Köpenick Blood Week of June 1933
The courthouse prison in the Berlin Köpenick district is no longer in service. Today it is place of remembrance .
The courthouse prison was constructed in 1901 and served as a local prison for prisoners convicted for minor crimes. The prison is today remembered because of the events around the 21st of June 1933.
The results of the elections to the German Reichstag in March 1933 had shown, that in Köpenick the Social Democratic Party (SPD) was strong, collecting 20,3 % of the votes. The Communist Party gained 23,6%. The Nazis gained 38,3 %. Following the elections the SA of the NSDAP had been cracking down harsh on the leaders of the opposition parties as well as jewish citizens, beating them up in public. This was possible, as the SA, even though a party organization, was authorized to arrest people and set up prisons.

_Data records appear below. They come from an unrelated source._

theorem testBit_tripFlags (s : State) (n : Nat) (short : Bool) :
    (tripFlags s (.entry n) short).testBit 0 = !short ∧ (tripFlags s (.entry n) short).testBit 1 = short := by
  show (0 + 128 * bitN (!s.fe.passed) + bitN (!short) + 2 * bitN short).testBit 0 = !short ∧
    (0 + 128 * bitN (!s.fe.passed) + bitN (!short) + 2 * bitN short).testBit 1 = short
  generalize s.fe.passed = passed
  revert passed short
  decide

theorem excMonitorTrip_ends {x : FeRun} {n : Nat} {short : Bool} {s : State} (hrun : s.fe.run = some x) (htask : x.task = .entry n)
    (hn : n < 32) (huse : x.entry.use.testBit 0 = true) (hexc : x.entry.excKind = 2 ∨ (x.entry.excKind = 1 ∧ short = false))
    (hrests : FeRests s.fe) : ∃ t, exec (.excMonitorTrip short) s = .next t ∧ t.fe.run = none ∧ getP t 7 n fRESULT_VALUE = 0x80000000 ∧
      (getP t 7 n fRESULT_FLAGS).toNat.testBit 0 = !short ∧ (getP t 7 n fRESULT_FLAGS).toNat.testBit 1 = short ∧
      ∃ y ∈ t.col.detected, y.src = (if short then 97 else 96) ∧ y.ins = n := by
  have htrips : (x.entry.excKind = 2 || (x.entry.excKind = 1 && !short)) = true := by
    rcases hexc with h | ⟨h, hshort⟩
    · simp [h]
    · simp [h, hshort]
  have hon : (connOf x.entry x.sub).exc.isSome = true := connOf_exc_isSome huse (by omega) x.sub
  have hexec : ∃ u code ts, FeRests u.fe ∧ exec (.excMonitorTrip short) s =
      .next (feReport u x 0x80000000 code (tripFlags s x.task short) ts none false) := by
    show ∃ u code ts, _ ∧ execExcMonitorTrip short s = _
    unfold execExcMonitorTrip
    simp only [hrun, hon, htrips, Bool.and_self, if_true]
    refine ⟨_, _, _, ?_, rfl⟩
    exact ⟨hrests.queue, hrests.calDue, hrests.calSince, hrests.st⟩
  obtain ⟨u, code, ts, hu, hexec⟩ := hexec
  obtain ⟨t, v, ht, hnone, hvalue, -, hflags, hraised⟩ :=
    feReport_spec htask hn hu 0x80000000 code (tripFlags s x.task short) ts none false
  rw [htask] at hflags hraised
  obtain ⟨hopen, hshort⟩ := testBit_tripFlags s n short
  refine ⟨t, by rw [hexec, ht], hnone, hvalue, by rw [hflags]; exact hopen, by rw [hflags]; exact hshort, ?_⟩
  cases short with
  | false => exact ⟨_, hraised (feSources_raises_open v (.entry n) false hopen), rfl, rfl⟩
  | true => exact ⟨_, hraised (feSources_raises_short v (.entry n) false hshort), rfl, rfl⟩

/-! ### FE_SELFCAL_DONE (11 R253; log 184) -/

theorem calEndAll_rest (s : State) (d : Nat) : ∃ cal slots link, calEndAll s d = { s with cal := cal, slots := slots, link := link } := by
  unfold calEndAll
  split
  · rw [complete_rest]
    exact ⟨_, _, _, rfl⟩
  · exact ⟨_, _, _, rfl⟩

/-- The end of a run is a matter of its record, and of the slot that waits for it. -/
theorem calEnd_rest (s : State) (d i : Nat) : (calEnd s d i).fe = s.fe ∧ (calEnd s d i).col = s.col := by
  unfold calEnd
  extract_lets x done recorded failed
  obtain ⟨cal, slots, link, hall⟩ := calEndAll_rest (complete failed (.calRun d i) (okWith (calPayload done))) d
  have hfailed : failed.fe = s.fe ∧ failed.col = s.col := by
    unfold failed
    split <;> exact ⟨rfl, rfl⟩
  rw [hall, complete_rest]
  exact hfailed

/-- A self-calibration has ended: the factors of the steps that passed are in force. -/
def feCalibrated (s : State) (failed : Nat) (new : FeFactors) : State := modFe s fun x => { x with
  calSince := none, factors := feNewFactors x.factors new failed, calState := if decide (failed % 16 = 0) then 1 else 2
  passed := x.passed || decide (failed % 16 = 0) }

/-- What a self-calibration says of source 100. -/
def feCalTold (s : State) (failed : Nat) : State :=
  if decide (failed % 16 = 0) then clearIf { s with boot := { s.boot with feCalTemp := s.boot.dieTemp } } 100
  else calFail (detect s { raiseBlank 100 with d0 := failed % 16 }) 2 0

theorem feCalTold_fe (s : State) (failed : Nat) : (feCalTold s failed).fe = s.fe := by
  unfold feCalTold clearIf
  split
  · rw [(clearLive_onlyCollector _ 100).rest]
  · rw [calFail_fe, detect_eq]

theorem feCalEnd_spec {s : State} (failed : Nat) (new : FeFactors) (hrun : s.fe.run = none) (hqueue : s.fe.queue = [])
    (hdue : s.fe.calDue = false) (hst : s.fe.st = .stopped) :
    (feCalEnd s failed new).fe = { (feCalibrated s failed new).fe with conn := none } ∧
    (feCalEnd s failed new).col = (feCalTold (feCalibrated s failed new) failed).col := by
  obtain ⟨hfe, hcol⟩ := calEnd_rest (feCalTold (feCalibrated s failed new) failed) 2 0
  rw [feCalTold_fe] at hfe
  have hend : feCalEnd s failed new = feAdvance (calEnd (feCalTold (feCalibrated s failed new) failed) 2 0) := rfl
  rw [hend]
  generalize calEnd (feCalTold (feCalibrated s failed new) failed) 2 0 = u at hfe hcol ⊢
  have hrests : FeRests u.fe := by
    rw [hfe]
    exact ⟨hqueue, hdue, rfl, hst⟩
  rw [feAdvance_of_rests (by rw [hfe]; exact hrun) hrests]
  exact ⟨congrArg (fun x : FrontEnd => { x with conn := none }) hfe, hcol⟩

theorem feSelfcalDone_ends {failed q : Nat} (ofs refs : List Rat) (cur vol : Rat) {s : State} (hcal : s.fe.calSince = some q)
    (hnow : q + 15000000 ≤ nowClk s) : exec (.feSelfcalDone failed ofs refs cur vol) s =
      .next (feCalEnd s (selfcalFailed failed ofs refs) (feMeasured ofs refs cur vol)) := by
  show execFeSelfcalDone failed ofs refs cur vol s = _
  have hover : q + 12 * msTicks ≤ nowClk s := hnow
  simp [execFeSelfcalDone, hcal, hover]

theorem selfcalFailed_of_no_zero {ofs refs : List Rat} (failed : Nat) (h : ∀ g, g < 8 → feRefCode ofs refs g ≠ 0) :
    selfcalFailed failed ofs refs = failed := by
  have hnone : (List.range 8).any (fun g => decide (feRefCode ofs refs g = 0)) = false := by
    simpa [List.any_eq_false] using h
  rw [selfcalFailed, hnone]
  rfl

theorem selfcalFailed_all (ofs refs : List Rat) : selfcalFailed 15 ofs refs = 15 := by
  unfold selfcalFailed
  split <;> rfl

theorem feSelfcalDone_spec {failed q : Nat} {ofs refs : List Rat} {cur vol : Rat} {s : State} (hcal : s.fe.calSince = some q)
    (hnow : q + 15000000 ≤ nowClk s) (hrun : s.fe.run = none) (hqueue : s.fe.queue = []) (hdue : s.fe.calDue = false)
    (hst : s.fe.st = .stopped) : ∃ t, exec (.feSelfcalDone failed ofs refs cur vol) s = .next t ∧ t.fe.calSince = none ∧
      (failed = 0 → (∀ g, g < 8 → feRefCode ofs refs g ≠ 0) → t.fe.factors = feMeasured ofs refs cur vol ∧ t.fe.calState = 1 ∧
        t.fe.passed = true ∧ (srcRec t 100).live = false) ∧
      (failed = 15 → t.fe.factors = s.fe.factors ∧ t.fe.calState = 2 ∧
        t.col.detected = s.col.detected ++ [{ raiseBlank 100 with d0 := 15 }]) := by
  obtain ⟨hfe, hcol⟩ := feCalEnd_spec (selfcalFailed failed ofs refs) (feMeasured ofs refs cur vol) hrun hqueue hdue hst
  refine ⟨_, feSelfcalDone_ends ofs refs cur vol hcal hnow, by rw [hfe]; rfl, fun h0 hgood => ?_, fun h15 => ?_⟩
  · subst h0
    rw [selfcalFailed_of_no_zero 0 hgood] at *
    rw [srcRec, hcol, hfe]
    exact ⟨rfl, rfl, Bool.or_true _, not_isLive_clearLive _ 100⟩
  · subst h15
    rw [selfcalFailed_all] at *
    rw [hcol, hfe]
    exact ⟨rfl, rfl, detected_detect _ _⟩

/-- Settles O32: a run's start, its codes and its end follow the front end's own record; what a result tells sources and source drive
leaves that record and the result's items alone. -/
theorem frontEndRuns : Obligations.FrontEndRuns := by
  unfold Obligations.FrontEndRuns
  refine ⟨fun r first count entries s hopen hfirst hone hcount hsum hgood hclash =>
      feChartLoad_defines hopen hfirst hone hcount hsum hgood hclash,
    fun r s hopen => ⟨feChartRun_starts hopen, fun x n hst hrun htask => ⟨_, feChartRun_stops hopen hst hrun htask, rfl⟩⟩,
    fun r tag entry s hopen hone htag hgood hroom hbusy => feInject_queues hopen hone htag hgood hroom hbusy,
    fun volts x s hrun hopened htimes hnow => feConversion_spec hrun hopened htimes hnow,
    fun x n s hrun hsub hlen hopened htask hn hkind hqueue hdue hcal hst =>
      feEntryResult_volts hrun hsub hlen hopened htask hn hkind ⟨hqueue, hdue, hcal, hst⟩,
    fun x n short s hrun htask hn huse hexc hqueue hdue hcal hst =>
      excMonitorTrip_ends hrun htask hn huse hexc ⟨hqueue, hdue, hcal, hst⟩,
    fun failed q ofs refs cur vol s hcal hnow hrun hqueue hdue hst => feSelfcalDone_spec hcal hnow hrun hqueue hdue hst⟩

On June 21, 1933, the SA appropriated the courthouse prison in Berlin’s Köpenick district and set up its central prison and torture site there. In the days that followed, members of the SA, assisted by SS and Gestapo groups, haphazardly arrested several hundred people from Berlin-Köpenick and neighbouring districts. They were accused of political activities against the new leadership. Many of the prisoners were brought to hastily set up SA »storm premises« and to the former courthouse prison. Members of the SA interrogated and tortured men and women in the former chapel of the courthouse prison. 23 of them did not survive the tortures.
After the war the East German Government collected evidence and put the responsible members of the SA involved in the Bloodweek of June 1933 on trial in 1947 and 1950. Most of them were convicted, some received death penalty. The trials documented the events of June 1933 on 350 pages.
At the same time, the GDR used the prison for juvenile deliquents until 1954 and afterwards until 1960 as a military prison. I was told by the organisation who organized to photo tour that people who try to flee the GDR were detained here while waiting for their trial.
In 1964 the state TV of GDR used the prison for commercial purposes. In May 1980, the first memorial to the victims of the »Köpenick Week of Blood« was set up in a basement cell of the former prison. It was significantly extended in September 1987, and presented to the public as a »showcase of the tradition of anti-fascist struggle in Berlin-Köpenick 1933-1945«. Since June 1993, the »Köpenick Week of Blood June 1933« Memorial hat been located here. It is administered by the district authority of Treptow-Köpenick and is subordinate to the Treptow-Köpenick museum of local history department, which is aided by a support association.
Walking through the prison gives an impression of the harsh conditions the prisoners had to endure. A photo team was taking a shoot out in the prison with a “muscle man”. Whatever the purpose was I found this — to put in mild words — very insensitive to the horrors which occurred at this prison during the Nazi-Regime. I recommend a visit to this site of remembrance.